За столом наступила тишина, которую спустя мгновение нарушил Александр:
- Вася, нарываешься ведь…
- Я отвечу, - прервал его Бахмет. – Если это будет девушка, достойная моей любви, что ж, может быть. Если же нет, - никакая нищета не заставит меня продаваться из-за денег. В конце концов, если у мужчины есть голова, руки и шпага, с которой он знает, что делать, он всегда сумеет обеспечить себе кусок хлеба и бутылку вина. А что еще нужно?
- Бахмет, ты не в разбойники ли собираешься? – не без иронии осведомился Рокотов.
- Ну не в монахи-отшельники же мне идти? – отшутился Михаил.
- А какая разница, скит или острог? – пожал плечами Бухвостов.
До сих пор молчавшая Катя, растерявшая большую часть своего куража после этого разговора, пристально посмотрела на него. Бухвостов невольно смешался, а девушка обратилась к Михаилу:
- Так интригующе звучат эти слова, - «девушка, достойная моей любви»… Какой же она видится вам, если не секрет?
- Екатерина Юрьевна, - между двух затяжек ответил Бахмет, - я ничего не имею против женского пристрастия к комплиментам, но, может быть, вам не стоит демонстрировать его так явно?
- Я напрашиваюсь на комплимент? – засмеялась Катя, скрывая за смехом невольную обиду. – Хорошо, допустим, это так. И что же? Я не стыжусь этого.
Александр вмешался:
- Бахмет, ты это… сестру мою не обижай.
- Действительно, Миша, - поддержал его Рокотов, - ты не прав. Екатерина Юрьевна восхитительная девушка и ей нет нужды напрашиваться на комплименты.
- Согласен, - выпалил Бухвостов. – Среди московских барышень нет ни одной, равной ей по красоте, хотя красоток, видит Бог, хватает.
Зажав трубку в углу рта, Михаил с усмешкой покачал головой:
- Браво, княжна! Я вижу, число ваших поклонников неуклонно растет. Сергей, - окликнул он молчуна Аргамакова, - мы знаем твою скромность, но на сей раз, дружище, поделись с нами: намерен ли и ты стать одним из верных рыцарей princesse Шехонской?
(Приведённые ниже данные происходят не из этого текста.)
-- ==== Sys2Proof/Laws/Writes9.lean ====
section
/-! SUPPORT. What each shared operation writes (part 9): one lemma per operation, of the areas its effects name. -/

set_option maxRecDepth 16000

namespace Sys2Proof.Machine

theorem replay_writes {m : Nat} (hm : 34359738913 &&& m = 34359738913) {a1 : _} : (replay a1).Writes m := by
  have c0 := @bump_writes m (within_mask hm rfl)
  have c1 := @modAgent_writes m (within_mask hm rfl)
  have c2 := @modPort_writes m (within_mask hm rfl)
  have c3 := @send_writes m (within_mask hm rfl)
  have c4 := @sendFlits_writes m (within_mask hm rfl)
  unfold replay
  repeat' first
    | with_reducible first | exact writes_done | exact writes_nil | refine writes_cons ?_ ?_ | refine writes_seq ?_ ?_ | refine writes_look fun _ => ?_ | refine writes_when ?_ | refine writes_each fun _ => ?_ | refine writes_ite ?_ ?_ | exact c0 | exact c1 | exact c2 | exact c3 | exact c4 | refine writes_act (bit_mask hm ?_)
    | ((with_reducible show Nat.testBit _ (Eff.num _) = true); simp only [Eff.num]; rfl) | split | dsimp only

theorem setFar_writes {m : Nat} (hm : 1 &&& m = 1) {a1 : _} {a2 : _} : (setFar a1 a2).Writes m := by
  have c0 := @put_writes m (within_mask hm rfl)
  unfold setFar
  repeat' first
    | with_reducible first | exact writes_done | exact writes_nil | refine writes_cons ?_ ?_ | refine writes_seq ?_ ?_ | refine writes_look fun _ => ?_ | refine writes_when ?_ | refine writes_each fun _ => ?_ | refine writes_ite ?_ ?_ | exact c0 | refine writes_act (bit_mask hm ?_)
    | ((with_reducible show Nat.testBit _ (Eff.num _) = true); simp only [Eff.num]; rfl) | split | dsimp only

theorem takeAck_writes {m : Nat} (hm : 34359738913 &&& m = 34359738913) {a1 : _} {a2 : _} {a3 : _} : (takeAck a1 a2 a3).Writes m := by
  have c0 := @modPort_writes m (within_mask hm rfl)
  have c1 := @pumpPort_writes m (within_mask hm rfl)
  have c2 := @replay_writes m (within_mask hm rfl)
  unfold takeAck
  repeat' first
    | with_reducible first | exact writes_done | exact writes_nil | refine writes_cons ?_ ?_ | refine writes_seq ?_ ?_ | refine writes_look fun _ => ?_ | refine writes_when ?_ | refine writes_each fun _ => ?_ | refine writes_ite ?_ ?_ | exact c0 | exact c1 | exact c2 | refine writes_act (bit_mask hm ?_)
    | ((with_reducible show Nat.testBit _ (Eff.num _) = true); simp only [Eff.num]; rfl) | split | dsimp only

theorem takeLanemap_writes {m : Nat} (hm : 51546452481 &&& m = 51546452481) {a1 : _} {a2 : _} : (takeLanemap a1 a2).Writes m := by
  have c0 := @modPort_writes m (within_mask hm rfl)
  have c1 := @relane_writes m (within_mask hm rfl)
  unfold takeLanemap
  repeat' first
    | with_reducible first | exact writes_done | exact writes_nil | refine writes_cons ?_ ?_ | refine writes_seq ?_ ?_ | refine writes_look fun _ => ?_ | refine writes_when ?_ | refine writes_each fun _ => ?_ | refine writes_ite ?_ ?_ | exact c0 | exact c1 | refine writes_act (bit_mask hm ?_)
    | ((with_reducible show Nat.testBit _ (Eff.num _) = true); simp only [Eff.num]; rfl) | split | dsimp only

theorem takePayload_writes {m : Nat} (hm : 34359739905 &&& m = 34359739905) {a1 : _} {a2 : _} : (takePayload a1 a2).Writes m := by
  have c0 := @deliver_writes m (within_mask hm rfl)
  have c1 := @modPort_writes m (within_mask hm rfl)
  unfold takePayload
  repeat' first
    | with_reducible first | exact writes_done | exact writes_nil | refine writes_cons ?_ ?_ | refine writes_seq ?_ ?_ | refine writes_look fun _ => ?_ | refine writes_when ?_ | refine writes_each fun _ => ?_ | refine writes_ite ?_ ?_ | exact c0 | exact c1 | refine writes_act (bit_mask hm ?_)
    | ((with_reducible show Nat.testBit _ (Eff.num _) = true); simp only [Eff.num]; rfl) | split | dsimp only

theorem takeFlit_writes {m : Nat} (hm : 51546453505 &&& m = 51546453505) {a1 : _} {a2 : _} {a3 : _} : (takeFlit a1 a2 a3).Writes m := by
  have c0 := @gapNak_writes m (within_mask hm rfl)
  have c1 := @modPort_writes m (within_mask hm rfl)
  have c2 := @takeLanemap_writes m (within_mask hm rfl)
  have c3 := @takePayload_writes m (within_mask hm rfl)
  have c4 := @tally_writes m (within_mask hm rfl)
  unfold takeFlit
  repeat' first
    | with_reducible first | exact writes_done | exact writes_nil | refine writes_cons ?_ ?_ | refine writes_seq ?_ ?_ | refine writes_look fun _ => ?_ | refine writes_when ?_ | refine writes_each fun _ => ?_ | refine writes_ite ?_ ?_ | exact c0 | exact c1 | exact c2 | exact c3 | exact c4 | refine writes_act (bit_mask hm ?_)
    | ((with_reducible show Nat.testBit _ (Eff.num _) = true); simp only [Eff.num]; rfl) | split | dsimp only

theorem trainingEnds_writes {m : Nat} (hm : 51782811311 &&& m = 51782811311) {a1 : _} {a2 : _} {a3 : _} {a4 : _} : (trainingEnds a1 a2 a3 a4).Writes m := by
  have c0 := @freshOrigin_writes m (within_mask hm rfl)
  have c1 := @handbackTrained_writes m (within_mask hm rfl)
  have c2 := @modPort_writes m (within_mask hm rfl)
  have c3 := @modSlot_writes m (within_mask hm rfl)
  have c4 := @portDown_writes m (within_mask hm rfl)
  have c5 := @pumpPort_writes m (within_mask hm rfl)
  have c6 := @put_writes m (within_mask hm rfl)
  have c7 := @resendMsgs_writes m (within_mask hm rfl)
  have c8 := @resendOn_writes m (within_mask hm rfl)
  have c9 := @setFar_writes m (within_mask hm rfl)
  have c10 := @setPort_writes m (within_mask hm rfl)
  have c11 := @takeDetour_writes m (within_mask hm rfl)
  unfold trainingEnds
  repeat' first
    | with_reducible first | exact writes_done | exact writes_nil | refine writes_cons ?_ ?_ | refine writes_seq ?_ ?_ | refine writes_look fun _ => ?_ | refine writes_when ?_ | refine writes_each fun _ => ?_ | refine writes_ite ?_ ?_ | exact c0 | exact c1 | exact c2 | exact c3 | exact c4 | exact c5 | exact c6 | exact c7 | exact c8 | exact c9 | exact c10 | exact c11 | refine writes_act (bit_mask hm ?_)
    | ((with_reducible show Nat.testBit _ (Eff.num _) = true); simp only [Eff.num]; rfl) | split | dsimp only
Аргамаков потупился и залился краской.
- Ну же, - с улыбкой настаивал Михаил, - всего одно слово! Да? Нет?
- Не отвечайте ему, Аргамаков! – кокетливо запротестовала Катя. – Пусть это останется вашей тайной, навеки веков.
- Ну, если так, - Бахмет развел руками. – Не смею настаивать. А что касается несравненной красоты Екатерины Юрьевны, то я и не думал спорить на сей счет. Но дифирамбы дамам предпочитаю возносить тет-а-тет. Вот, собственно, и все, что я хотел сказать по этому поводу.
- Подожди, Бахмет, - Аргамаков, все еще краснея, нерешительно поднял глаза на Катю, потом перевел взгляд на ее брата. – Екатерина Юрьевна, если бы Александр позволил…
- Что тебе позволить? – с тяжелым вздохом сказал Шехонской.
- Ухаживать за Екатериной Юрьевной… - смущенно ответил Аргамаков.
- Я первый просил! – возмутился Бухвостов.
Катя чуть слышно хихикнула.
- Первый, второй, десятый! – выкрикнул выведенный из терпения Александр. – Еще строем станьте, как на плацу! Вот не было печали! С чего у вас всех вдруг засвербило в одном месте? – заметив вытянувшееся лицо Аргамакова, он отрывисто бросил: - Я подумаю, Сергей. И насчет тебя подумаю! – оборвал он уже открывшего было рот Бухвостова.
Катя захохотала, уже не скрываясь. И услышав этот очаровательный, звонкий, как колокольчик, смех, Бахмет невольно улыбнулся краешком губ.
- Excusez-moi, конечно, - откашлявшись, вклинился Рокотов, многозначительно глядя на Катю, - а мне как, будет дозволено претендовать на эту почетную вакансию?
- Да идите вы все к черту! – взвился Александр. – Мы играть собрались или амурные дела обсуждать? Кать, ну зачем ты пришла? Так хорошо без тебя было!
- Мне уйти, господа? – с неотразимой улыбкой девушка обвела взглядом друзей брата.
Бухвостов, Рокотов и даже Аргамаков громко запротестовали. Михаил молча смотрел на Катю, попыхивая трубкой и девушке на мгновение показалось, что эти спокойные зеленые глаза видят ее насквозь, словно кусок стекла.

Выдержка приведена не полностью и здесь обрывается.